Much has been said about intuitionistic and classical logical systems since Gentzen’s seminal work. Recently, Prawitz and others have been discussing how to put together Gentzen’s systems for classical and intuitionistic logic in a single unified system. We call Prawitz’ proposal the Ecumenical System, following the terminology introduced by Pereira and Rodriguez. In this work we present an Ecumenical sequent calculus, as opposed to the original natural deduction version, and state some proof theoretical properties of the system. We reason that sequent calculi are more amenable to extensive investigation using the tools of proof theory, such as cut-elimination and rule invertibility, hence allowing a full analysis of the notion of Ecumenical entailment. We then present some extensions of the Ecumenical sequent system and show that interesting systems arise when restricting such calculi to specific fragments.
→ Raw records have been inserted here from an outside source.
-- ==== Sys2Proof/Laws/FramePower.lean ====
section
/-!
SUPPORT. What the operations leave alone (Laws/Frame.lean): registers, the sampler, power, start-up and update.
-/
namespace Sys2Proof.Machine
set_option Elab.async false
open State.Frame

/-! ### Machine/Save.lean -/

theorem State.agentsBack_frame {w0 : Nat} {z0 : State} (s : State) (hw : Area.sub 12290 w0) (h_s : State.Frame w0 z0 s) :
    State.Frame w0 z0 (State.agentsBack s) := by
  unfold State.agentsBack
  try dsimp only
  with_reducible repeat' first | assumption | intro _ | apply State.install_frame | (refine kUpd ?_; apply kFoldl)

theorem State.programNow_frame {w0 : Nat} {z0 : State} (s : State) (p : Nat) (img : LineImg) (hw : Area.sub 12610 w0) (h_s : State.Frame w0 z0 s) :
    State.Frame w0 z0 (State.programNow s p img) := by
  unfold State.programNow
  try dsimp only
  with_reducible repeat' first
    | exact Area.sub_trans (by decide) hw | apply State.addProgs_frame | apply State.uncopy_frame | apply State.count_frame
    | (refine kUpd ?_; assumption)

theorem State.payFor_frame {w0 : Nat} {z0 : State} (s : State) (unpaid : Bool) (paced : Bool) (hw : Area.sub 8192 w0) (h_s : State.Frame w0 z0 s) :
    State.Frame.Opt w0 z0 (State.payFor s unpaid paced) := by
  unfold State.payFor
  try dsimp only
  with_reducible repeat' first | assumption | apply State.takeToken_frame | apply optSome | apply optIte | (refine kUpd ?_; assumption)

theorem State.mapNow_frame {w0 : Nat} {z0 : State} (s : State) (lsw : Nat) (hw : Area.sub 12610 w0) (h_s : State.Frame w0 z0 s) :
    State.Frame w0 z0 (State.mapNow s lsw) := by
  unfold State.mapNow
  try dsimp only
  with_reducible repeat' first
    | assumption | exact Area.sub_trans (by decide) hw | apply State.startMapping_frame | apply State.mappingDone_frame | apply kIte

theorem State.flushTier_frame {w0 : Nat} {z0 : State} (s : State) (paced : Bool) (ln : Nat) (t : TierLine) (hw : Area.sub 29010 w0) (h_s : State.Frame w0 z0 s) :
    State.Frame w0 z0 (State.flushTier s paced ln t).2 := by
  unfold State.flushTier
  try dsimp only
  repeat' first
    | (with_reducible first
       | assumption | exact Area.sub_trans (by decide) hw | apply State.mapNow_frame | apply State.dramAccess_frame
       | apply State.govWait_frame | apply iteP)
    | dsimp only
    | (with_reducible refine kUpd ?_; with_reducible first | apply State.programNow_frame | (refine ofOpt (by assumption) ?_; with_reducible apply State.payFor_frame))
    | split

theorem State.downImage_frame {w0 : Nat} {z0 : State} (s : State) (ln : Nat) (l : Nat) (c : LlcLine) (hw : Area.sub 8192 w0) (h_s : State.Frame w0 z0 s) :
    State.Frame.OptP w0 z0 (State.downImage s ln l c) := by
  unfold State.downImage
  try dsimp only
  with_reducible repeat' first | assumption | apply State.sealLine_frame | apply optPSome | apply optPIte

theorem State.markClean_frame {w0 : Nat} {z0 : State} (s : State) (ln : Nat) (hw : Area.sub 12288 w0) (h_s : State.Frame w0 z0 s) :
    State.Frame w0 z0 (State.markClean s ln) := by
  unfold State.markClean
  try dsimp only
  with_reducible repeat' first | (refine kUpd ?_; assumption)

theorem State.flushLlc_frame {w0 : Nat} {z0 : State} (s : State) (paced : Bool) (ln : Nat) (c : LlcLine) (hw : Area.sub 29010 w0) (h_s : State.Frame w0 z0 s) :
    State.Frame w0 z0 (State.flushLlc s paced ln c).2 := by
  unfold State.flushLlc
  try dsimp only
  repeat' first
    | (with_reducible first
       | assumption | exact Area.sub_trans (by decide) hw | apply State.markClean_frame | apply State.mapNow_frame
       | apply State.govWait_frame | apply iteP
       | (refine kUpd ?_; first | assumption | apply State.programNow_frame | (refine ofOpt (by assumption) ?_; apply State.payFor_frame) | (refine ofOptP (by assumption) ?_; apply State.downImage_frame)))
    | split

theorem State.treeHome_frame {w0 : Nat} {z0 : State} (s : State) (hw : Area.sub 8194 w0) (h_s : State.Frame w0 z0 s) :
    State.Frame w0 z0 (State.treeHome s) := by
  unfold State.treeHome
  try dsimp only
  with_reducible repeat' first | exact Area.sub_trans (by decide) hw | apply State.count_frame | (refine kUpd ?_; assumption)

theorem State.treeTick_frame {w0 : Nat} {z0 : State} (s : State) (hw : Area.sub 8194 w0) (h_s : State.Frame w0 z0 s) :
    State.Frame w0 z0 (State.treeTick s) := by
  unfold State.treeTick
  try dsimp only
  with_reducible repeat' first | assumption | apply State.treeHome_frame | apply kIte

theorem State.cleanAll_frame {w0 : Nat} {z0 : State} {α : Type} (s : State) (f : State → Nat → α → Bool × State) (l : List (Nat × α)) (hw : Area.sub 0 w0) (h_s : State.Frame w0 z0 s) (hf : ∀ (y0 : State) (y1 : Nat) (y2 : α), State.Frame w0 z0 y0 → State.Frame w0 z0 (f y0 y1 y2).2) :
    State.Frame w0 z0 (State.cleanAll s f l).2 := by
  unfold State.cleanAll
  try dsimp only
  with_reducible repeat' first | assumption | intro _ | apply hf | apply iteP | apply foldlP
This approach of a unified system enabling both classical and intuitionistic features sheds some light not only on the logics themselves, but also on their semantical interpretations as well as on the proof theoretical properties that can arise from combining logical systems.

Comment: A relatively light-touch and philosophically focussed introduction to ecumenical proof systems, i.e. sequent calculi that combine aspects of different logics. Suitable for discussion in a class on philosophy of logic class or on proof theory if more philosophically focussed. Also potentially usable for a class on logical pluralism.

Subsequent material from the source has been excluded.